TASK ITEM:
Whenever a line below includes the string "Bool", show it.

*** INPUT DATA Section Begins ***

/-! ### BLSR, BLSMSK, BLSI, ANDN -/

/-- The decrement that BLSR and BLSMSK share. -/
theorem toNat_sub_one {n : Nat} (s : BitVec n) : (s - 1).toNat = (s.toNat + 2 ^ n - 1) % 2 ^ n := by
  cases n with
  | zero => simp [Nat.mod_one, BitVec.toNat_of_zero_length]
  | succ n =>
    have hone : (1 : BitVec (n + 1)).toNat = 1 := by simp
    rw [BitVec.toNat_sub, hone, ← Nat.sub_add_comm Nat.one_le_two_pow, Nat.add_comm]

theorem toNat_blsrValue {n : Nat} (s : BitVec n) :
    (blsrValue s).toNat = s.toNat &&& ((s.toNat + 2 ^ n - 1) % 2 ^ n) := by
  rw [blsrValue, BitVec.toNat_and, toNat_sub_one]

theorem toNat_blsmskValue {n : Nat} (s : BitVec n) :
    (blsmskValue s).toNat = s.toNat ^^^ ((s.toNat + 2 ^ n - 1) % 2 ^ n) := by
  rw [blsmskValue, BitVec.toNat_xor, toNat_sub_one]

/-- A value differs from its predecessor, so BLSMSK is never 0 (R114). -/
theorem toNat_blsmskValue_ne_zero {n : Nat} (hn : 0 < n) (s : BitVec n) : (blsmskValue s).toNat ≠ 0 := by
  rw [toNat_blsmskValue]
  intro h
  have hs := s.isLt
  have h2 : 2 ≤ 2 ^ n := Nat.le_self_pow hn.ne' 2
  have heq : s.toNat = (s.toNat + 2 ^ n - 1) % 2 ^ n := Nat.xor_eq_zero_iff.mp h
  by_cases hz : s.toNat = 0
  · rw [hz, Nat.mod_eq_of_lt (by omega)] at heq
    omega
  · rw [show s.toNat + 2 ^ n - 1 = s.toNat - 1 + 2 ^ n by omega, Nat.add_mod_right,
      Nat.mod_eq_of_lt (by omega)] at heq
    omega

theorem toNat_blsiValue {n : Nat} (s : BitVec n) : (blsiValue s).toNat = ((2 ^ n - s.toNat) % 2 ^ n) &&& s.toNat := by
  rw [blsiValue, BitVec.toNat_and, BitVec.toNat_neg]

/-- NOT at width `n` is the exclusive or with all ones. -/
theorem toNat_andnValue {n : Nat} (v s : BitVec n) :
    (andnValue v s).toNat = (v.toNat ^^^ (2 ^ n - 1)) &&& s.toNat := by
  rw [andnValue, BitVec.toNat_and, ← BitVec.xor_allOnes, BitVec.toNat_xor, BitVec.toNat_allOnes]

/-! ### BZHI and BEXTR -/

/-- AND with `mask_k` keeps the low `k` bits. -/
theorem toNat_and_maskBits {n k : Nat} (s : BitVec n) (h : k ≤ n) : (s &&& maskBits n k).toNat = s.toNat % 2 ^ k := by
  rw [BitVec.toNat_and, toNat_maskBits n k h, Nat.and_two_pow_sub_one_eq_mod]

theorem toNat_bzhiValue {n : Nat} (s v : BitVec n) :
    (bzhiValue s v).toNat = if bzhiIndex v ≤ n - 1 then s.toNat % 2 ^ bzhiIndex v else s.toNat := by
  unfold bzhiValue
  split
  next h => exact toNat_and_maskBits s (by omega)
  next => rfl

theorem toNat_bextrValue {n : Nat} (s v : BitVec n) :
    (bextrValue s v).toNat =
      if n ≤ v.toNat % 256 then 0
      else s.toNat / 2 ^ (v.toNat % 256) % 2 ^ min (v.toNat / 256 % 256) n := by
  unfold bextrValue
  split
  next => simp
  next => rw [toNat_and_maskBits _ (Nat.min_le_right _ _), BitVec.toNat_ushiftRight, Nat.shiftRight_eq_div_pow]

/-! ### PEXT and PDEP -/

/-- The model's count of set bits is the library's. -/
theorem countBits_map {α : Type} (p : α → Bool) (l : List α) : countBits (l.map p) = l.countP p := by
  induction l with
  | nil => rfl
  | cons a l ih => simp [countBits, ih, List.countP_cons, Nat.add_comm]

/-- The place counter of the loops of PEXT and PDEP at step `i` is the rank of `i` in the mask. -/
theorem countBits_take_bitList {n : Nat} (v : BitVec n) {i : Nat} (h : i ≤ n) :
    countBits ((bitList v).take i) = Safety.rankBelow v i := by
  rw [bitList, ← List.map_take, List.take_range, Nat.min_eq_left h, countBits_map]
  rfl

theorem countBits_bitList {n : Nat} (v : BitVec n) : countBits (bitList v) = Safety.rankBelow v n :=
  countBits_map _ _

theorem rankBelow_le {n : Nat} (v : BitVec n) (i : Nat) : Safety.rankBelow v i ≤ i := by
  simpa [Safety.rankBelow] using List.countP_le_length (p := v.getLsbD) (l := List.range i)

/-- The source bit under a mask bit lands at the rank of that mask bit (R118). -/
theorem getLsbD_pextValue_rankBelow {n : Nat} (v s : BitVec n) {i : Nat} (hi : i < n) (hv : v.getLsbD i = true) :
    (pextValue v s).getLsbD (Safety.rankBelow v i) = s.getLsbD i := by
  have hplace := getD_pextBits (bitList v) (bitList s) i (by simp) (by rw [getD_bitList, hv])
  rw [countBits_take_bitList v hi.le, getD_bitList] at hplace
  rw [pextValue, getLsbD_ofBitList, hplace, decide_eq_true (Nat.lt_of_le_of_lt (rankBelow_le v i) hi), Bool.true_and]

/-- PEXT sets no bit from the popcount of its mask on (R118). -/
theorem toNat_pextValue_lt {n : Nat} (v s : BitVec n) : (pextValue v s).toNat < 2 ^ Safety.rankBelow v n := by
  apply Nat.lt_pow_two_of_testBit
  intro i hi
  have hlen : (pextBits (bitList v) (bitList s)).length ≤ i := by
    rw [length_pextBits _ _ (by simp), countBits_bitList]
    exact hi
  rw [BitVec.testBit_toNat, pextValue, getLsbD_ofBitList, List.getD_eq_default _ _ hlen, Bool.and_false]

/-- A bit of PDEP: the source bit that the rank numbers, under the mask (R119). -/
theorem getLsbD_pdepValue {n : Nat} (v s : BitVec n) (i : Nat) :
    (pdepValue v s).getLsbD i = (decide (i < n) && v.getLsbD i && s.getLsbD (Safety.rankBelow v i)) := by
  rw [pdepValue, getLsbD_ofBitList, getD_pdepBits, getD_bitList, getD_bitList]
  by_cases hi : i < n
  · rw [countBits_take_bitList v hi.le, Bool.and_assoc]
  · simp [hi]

*** INPUT DATA Section Ends ***
*** INPUT DATA Section Begins ***

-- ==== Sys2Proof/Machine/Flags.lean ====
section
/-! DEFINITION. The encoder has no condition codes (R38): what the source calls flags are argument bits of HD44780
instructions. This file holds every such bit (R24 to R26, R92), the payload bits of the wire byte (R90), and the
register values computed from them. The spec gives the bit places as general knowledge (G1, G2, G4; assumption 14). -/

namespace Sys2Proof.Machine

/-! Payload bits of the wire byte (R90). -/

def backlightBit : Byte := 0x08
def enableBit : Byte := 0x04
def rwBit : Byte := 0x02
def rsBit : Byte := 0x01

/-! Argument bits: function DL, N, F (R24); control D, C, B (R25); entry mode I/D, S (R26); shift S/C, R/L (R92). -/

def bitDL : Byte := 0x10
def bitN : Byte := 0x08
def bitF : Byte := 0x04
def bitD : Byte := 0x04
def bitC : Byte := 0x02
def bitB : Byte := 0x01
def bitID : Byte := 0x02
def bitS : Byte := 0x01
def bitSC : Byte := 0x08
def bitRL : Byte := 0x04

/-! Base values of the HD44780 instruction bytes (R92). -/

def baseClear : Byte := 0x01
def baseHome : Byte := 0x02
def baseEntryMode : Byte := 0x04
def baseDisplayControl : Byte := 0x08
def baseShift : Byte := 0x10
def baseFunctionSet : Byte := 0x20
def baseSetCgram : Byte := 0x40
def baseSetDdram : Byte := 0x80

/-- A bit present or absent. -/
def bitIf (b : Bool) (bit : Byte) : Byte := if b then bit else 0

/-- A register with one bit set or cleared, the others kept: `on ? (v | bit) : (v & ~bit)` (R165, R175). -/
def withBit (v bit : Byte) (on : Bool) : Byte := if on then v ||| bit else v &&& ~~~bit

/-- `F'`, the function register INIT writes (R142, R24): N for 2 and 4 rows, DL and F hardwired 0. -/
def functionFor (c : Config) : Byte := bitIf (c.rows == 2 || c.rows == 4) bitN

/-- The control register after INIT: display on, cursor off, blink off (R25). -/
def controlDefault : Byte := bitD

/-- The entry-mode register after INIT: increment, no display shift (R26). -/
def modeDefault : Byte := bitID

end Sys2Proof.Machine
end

*** INPUT DATA Section Ends ***

SOLUTION TO THE EXERCISE:
theorem countBits_map {α : Type} (p : α → Bool) (l : List α) : countBits (l.map p) = l.countP p := by
  rw [pextValue, getLsbD_ofBitList, hplace, decide_eq_true (Nat.lt_of_le_of_lt (rankBelow_le v i) hi), Bool.true_and]
  rw [BitVec.testBit_toNat, pextValue, getLsbD_ofBitList, List.getD_eq_default _ _ hlen, Bool.and_false]
  · rw [countBits_take_bitList v hi.le, Bool.and_assoc]
def bitIf (b : Bool) (bit : Byte) : Byte := if b then bit else 0
def withBit (v bit : Byte) (on : Bool) : Byte := if on then v ||| bit else v &&& ~~~bit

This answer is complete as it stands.